I'm sure there's quite a bit of context that I'm missing from this poem, but as that hasn't stopped me yet, I will say that to me it feels like a person standing witness. First and most grounded in the poem, standing witness to a street that bustles with activity. That seems almost peaceful. A vender sells vegetables and a child plays at pretend fantasies. Meanwhile there are photos being taken, and this feeds into the idea that the narrator is witnessing more than just a regular day. It seems like they are part of some group doing research or taking notes on how this city, how this nation perhaps, is going to be divided. How it will be separated and a place that seems united by its past and by its architecture and by memories, is going to be kept apart.
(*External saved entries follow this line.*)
/-- `SE.EVAL` (45 R282, R283): the first lock always jams; beyond the extreme bound `Unlocked` and `CFGERR` with no
record; jitter ignored; `Smooth` up to the large threshold; `Jam` above it, with its notification. -/
def Obligations.DriftPolicyIsApplied : Prop :=
  ∀ (s : State) (c : BitVec 22) (a : Nat) (i m : Reg32) (jam : Bool → State),
    a = ((s.tb.cnt.toNat : Int) - c.toNat).natAbs →
    i = BitVec.ofNat 32 (countPos s.rate s.hidx c.toNat).1 → m = BitVec.ofNat 32 (countPos s.rate s.hidx c.toNat).2 →
    (∀ first, jam first = { s with
      tb := { s.tb with cnt := c, tbvalid := true }
      records := s.records ++ [.corr .jam i m] ++ (if s.fwd = true then [.notify first] else []) }) →
    if s.tb.tbvalid = false then exec (.seEval c) s = .next (jam true)
    else if s.creg.exthr ≠ 0xFFFFFFFF#32 ∧ (s.creg.exthr.toNat * rateNum s.rate) / (1000 * rateDen s.rate) < a then
      exec (.seEval c) s = .next { s with se := { s.se with lock := .unlocked }, err := { s.err with cfgerr := true } }
    else if a ≤ s.creg.smallthr.toNat then exec (.seEval c) s = .next s
    else if a ≤ (s.creg.largethr.toNat * rateNum s.rate) / (1000 * rateDen s.rate) then
      exec (.seEval c) s = .next { s with
        tb := { s.tb with cnt := c }, records := s.records ++ [.corr .smooth i m] }
    else exec (.seEval c) s = .next (jam false)

/-- `SE.FERR` (45 R285): one count, the code, and in `Acquiring` the predecessor forgotten; `LOCK`, `GAP` and all
else stay. -/
def Obligations.FrameErrorIsCountedAndDiscarded : Prop :=
  ∀ (s : State) (e : FrameError), ∃ code : BitVec 2,
    exec (.seFerr e) s = .next { s with
      stat := { s.stat with ferrcnt := s.stat.ferrcnt + 1 }
      err := { s.err with lastferr := code }
      se := { s.se with prevv := s.se.prevv && !decide (s.se.lock = .acquiring) } } ∧
    code.toNat = (match e with | .badSyncWord => 1 | .invalidBCD => 2 | .frameRateMismatch => 3)

/-- `SE.TICK` (45 R286): `CNT` modulo `DAY`, `GAP` saturating, and the two transitions of silence. -/
def Obligations.TickCountsAndTimesOut : Prop :=
  ∀ (s : State) (g f : Nat), g = min (s.se.gap.toNat + 1) 0xFFFFFFFF →
    f = (s.creg.failthr.toNat * rateNum s.rate) / (1000 * rateDen s.rate) →
    ∃ (c : BitVec 22) (e : SyncEngine), exec .seTick s = .next { s with tb := { s.tb with cnt := c }, se := e } ∧
      c.toNat = (s.tb.cnt.toNat + 1) % rateDay s.rate ∧
      e.prevcnt = s.se.prevcnt ∧ e.prevv = s.se.prevv ∧
      (s.se.lock = .locked → f < g → e.lock = .lost ∧ e.gap = 0) ∧
      (s.se.lock = .lost → f < g → e.lock = .unlocked ∧ e.gap = 0) ∧
      (g ≤ f ∨ s.se.lock = .unlocked ∨ s.se.lock = .acquiring → e.lock = s.se.lock ∧ e.gap.toNat = g)

/-! ## Whole-machine rules -/

/-- The invariant holds at reset (10 R59). -/
def Obligations.ResetStateIsSound : Prop := SoundState State.reset

/-- Every step keeps the invariant: reserved bits 0, one of the four run states, every counter in its range, the
envelope ordered, stopped paths at their reset values, running paths validated (10 R50 to R58, 43 R192,
46 R337). -/
def Obligations.EveryStepKeepsTheStateSound : Prop :=
  ∀ s t : State, SoundState s → step s = .next t → SoundState t

/-- `Locked` is entered only from `Acquiring`, by a valid frame whose count is one more, modulo `DAY`, than that
of the valid frame immediately before it (45 R276, R288; 43 R202). -/
def Obligations.LockNeedsAConsecutivePair : Prop :=
  ∀ s t : State, step s = .next t → t.se.lock = .locked → s.se.lock ≠ .locked →
    s.run.runRecv = true ∧ s.se.lock = .acquiring ∧ s.se.prevv = true ∧
    t.se.prevcnt.toNat = (s.se.prevcnt.toNat + 1) % rateDay s.rate ∧ t.stat.okcnt = s.stat.okcnt + 1

/-- `Lost` is entered only from `Locked`, after more local ticks without a valid frame than the failure
threshold, and then the gap counter starts again (45 R276, R286). -/
def Obligations.LostOnlyAfterTheFailureThreshold : Prop :=
  ∀ s t : State, step s = .next t → t.se.lock = .lost → s.se.lock ≠ .lost →
    s.se.lock = .locked ∧ (s.creg.failthr.toNat * rateNum s.rate) / (1000 * rateDen s.rate) < s.se.gap.toNat + 1 ∧
    t.se.gap = 0

/-- Records are only appended, at most one correction a step with at most one notification after a `Jam`, and
only by a step of a running receive path that ends `Locked` (45 R282, R284, R291, R292). That both streams are one
list, in which a correction stands before its notification, is the model's reading (log entries 2 and 17). -/
def Obligations.CorrectionsOnlyWhileLocked : Prop :=
  ∀ s t : State, step s = .next t → t.records ≠ s.records →
    s.run.runRecv = true ∧ t.se.lock = .locked ∧ t.tb.tbvalid = true ∧
    ((∃ i m, t.records = s.records ++ [.corr .smooth i m] ∧ s.tb.tbvalid = true) ∨
      (∃ i m, s.fwd = false ∧ t.records = s.records ++ [.corr .jam i m]) ∨
      (∃ i m, s.fwd = true ∧ t.records = s.records ++ [.corr .jam i m, .notify (!s.tb.tbvalid)]))
end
And this seems to be a turning point for the narrator. Perhaps in the aftermath of whatever struggle led to this situation. Perhaps with the crumbling of some faith that they could do something by keeping a record. Maybe because they think that their notes will only be used to further the divide, or else won't be used at all. What remains for me is the feeling of something ending, of something passing. The poem does a lot with just a little space, with short stanzas that are notes of a sort, that chronicle the feeling of this place and time by the sounds and the sights. And in the end I feel it's a melancholy piece, filled with a disquiet and sadness that things didn't work out better. It's a great piece, though, and I'm sure people will find much more to it than me, so go check it out!